New Tesco chief executive Ken Murphy has signalled he will continue his predecessor’s dividend policy after declaring a 20 per cent increase in the half-year payout.
Shareholders will receive 3.2p per share, up from 2.65p last year, the UK’s largest supermarket group said on Wednesday. Chief financial officer Alan Stewart said the increase was in line with stated policy.
“As was the case in April, the board felt it was right to declare a dividend if the business performance merited it,” he added.
He reiterated the substantial additional costs the company was incurring in relation to the Covid-19 pandemic. These reached £530m in the first half of the year and will total £725m for the full year, at the lower end of a previous range of forecast outcomes.

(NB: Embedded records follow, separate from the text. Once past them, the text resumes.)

-- ==== Sys2Proof/Tests/Slice0.lean ====
section
/-! SUPPORT. Tests: small facts with results taken from 95_test_vectors.md or from the encoding tables, and for every statement with
hypotheses a witness that meets them. All under the example configuration of 92_eei_decisions.md D28 unless a test says otherwise. -/

namespace Sys2Proof.Tests

open Sys2Proof Sys2Proof.Machine

/-! ## Helpers -/

/-- The machine after power-on under the example configuration. -/
def s0 : State := State.resetWith Config.exampleD28

def putT (s : State) (i : Fin 12) (T : Timer) : State := { s with block := s.block.setTimer i T }
def putA (s : State) (c : Fin 4) (A : AudioSettings) : State := { s with block := s.block.setSettings c A }
def putTrig (s : State) (k : Fin 8) : State := { s with block := s.block.setTrig k true }
def at' (s : State) (t : Tick) : State := { s with block := s.block.setNow t }
def under (s : State) (cfg : Config) : State := { s with cfg := cfg }

/-- A timer record from its backup, ControlA, count, ControlB and next. -/
def tm (backup ctla count ctlb : Byte) (next : TickInf) : Timer := ⟨backup, ctla, count, ctlb, next⟩

/-- Whether an outcome is a next state with a property. -/
def nextHas (o : Host.Outcome State Fault Refusal) (p : State → Bool) : Bool :=
  match o with
  | .next s => p s
  | _ => false

/-- Whether an outcome is a given fault. -/
def faultIs (o : Host.Outcome State Fault Refusal) (f : Fault) : Bool :=
  match o with
  | .fault g => g == f
  | _ => false

/-- Whether an instruction returns a given result and leaves the block as it was. -/
def returns (i : Instr) (s : State) (r : Result) : Bool := nextHas (exec i s) fun t => t.result == r && t.block == s.block

/-! ## Well-formedness and decoding -/

theorem test_trig_11_is_wellFormed : (Instr.trig 11).wellFormed = true := by decide
theorem test_trig_12_is_illFormed : (Instr.trig 12).wellFormed = false := by decide

/-- A word with no data beside it. -/
def bare (w : Word) : Transaction := ⟨w, 0, 0⟩

/-- A word with `D` beside it. -/
def withD (w : Word) (v : Byte) : Transaction := ⟨w, v, 0⟩

-- 30_encoding.md rule R111, op win iii kk, bit by bit
theorem test_decode_peek_base :
    decode (bare 0b0000_0_011_00) = .ok (.peekBkup 3) ∧ decode (bare 0b0000_0_011_01) = .ok (.peekCtla 3) ∧
    decode (bare 0b0000_0_101_10) = .ok (.peekCnt 5) ∧ decode (bare 0b0000_0_111_11) = .ok (.peekCtlb 7) := by decide

-- rule R111, op win cc kkk, bit by bit
theorem test_decode_peek_audio :
    decode (bare 0b0000_1_00_000) = .ok (.peekAvol 0) ∧ decode (bare 0b0000_1_01_001) = .ok (.peekAfb 1) ∧
    decode (bare 0b0000_1_10_010) = .ok (.peekAout 2) ∧ decode (bare 0b0000_1_11_011) = .ok (.peekAshift 3) ∧
    decode (bare 0b0000_1_00_100) = .ok (.peekAbkup 0) ∧ decode (bare 0b0000_1_00_101) = .ok (.peekActla 0) ∧
    decode (bare 0b0000_1_11_110) = .ok (.peekAcnt 3) ∧ decode (bare 0b0000_1_01_111) = .ok (.peekActlb 1) := by decide

theorem test_decode_poke_base :
    decode (withD 0b0001_0_000_00 0x10) = .ok (.pokeBkup 0 0x10) ∧ decode (withD 0b0001_0_001_01 0x0A) = .ok (.pokeCtla 1 0x0A) ∧
    decode (withD 0b0001_0_010_10 3) = .ok (.pokeCnt 2 3) ∧ decode (withD 0b0001_0_110_11 0xFF) = .ok (.pokeCtlb 6 0xFF) := by decide

theorem test_decode_poke_audio :
    decode (withD 0b0001_1_00_000 0xF6) = .ok (.pokeAvol 0 0xF6) ∧ decode (withD 0b0001_1_00_001 1) = .ok (.pokeAfb 0 1) ∧
    decode (withD 0b0001_1_01_010 0x80) = .ok (.pokeAout 1 0x80) ∧ decode (withD 0b0001_1_10_011 1) = .ok (.pokeAshift 2 1) ∧
    decode (withD 0b0001_1_01_100 0) = .ok (.pokeAbkup 1 0) ∧ decode (withD 0b0001_1_00_101 0x18) = .ok (.pokeActla 0 0x18) ∧
    decode (withD 0b0001_1_01_110 3) = .ok (.pokeAcnt 1 3) ∧ decode (withD 0b0001_1_11_111 0xA0) = .ok (.pokeActlb 3 0xA0) := by decide

theorem test_decode_orchestrator :
    decode ⟨0b0010_000000, 0, 16⟩ = .ok (.tickAll 16) ∧ decode (bare 0b0011_000000) = .ok .hsync ∧
    decode (bare 0b0100_000000) = .ok .vsync ∧ decode (bare 0b0101_00_1011) = .ok (.trig 11) ∧
    decode (bare 0b0110_111111) = .ok (.audioOut 63) ∧ decode (bare 0b0111_000000) = .ok .reset := by decide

Although it has not used the furlough scheme or government-backed loan facilities, Tesco is one of the largest beneficiaries of a year-long business rates holiday — worth an estimated £532m over the company’s financial year. It will also receive a £105m refund against business rates wrongly levied on cash machines.
Tesco’s decision to declare a full-year dividend in the midst of the coronavirus pandemic earlier this year attracted widespread criticism. Rival J Sainsbury has yet to decide whether to pay out in respect of last year’s earnings.
For the half-year to August 29, Tesco reported group sales of £26.7bn, up 6.6 per cent from last year, with a hefty increase in food sales offsetting a steep drop in fuel as the UK’s lockdown kept drivers off the roads.
Sales in the UK and Ireland were up 8.5 per cent excluding fuel, helped by the prolonged closure of pubs and restaurants and a 69 per cent increase in online shopping revenue. By contrast, sales in big supermarkets were up a relatively modest 1.4 per cent.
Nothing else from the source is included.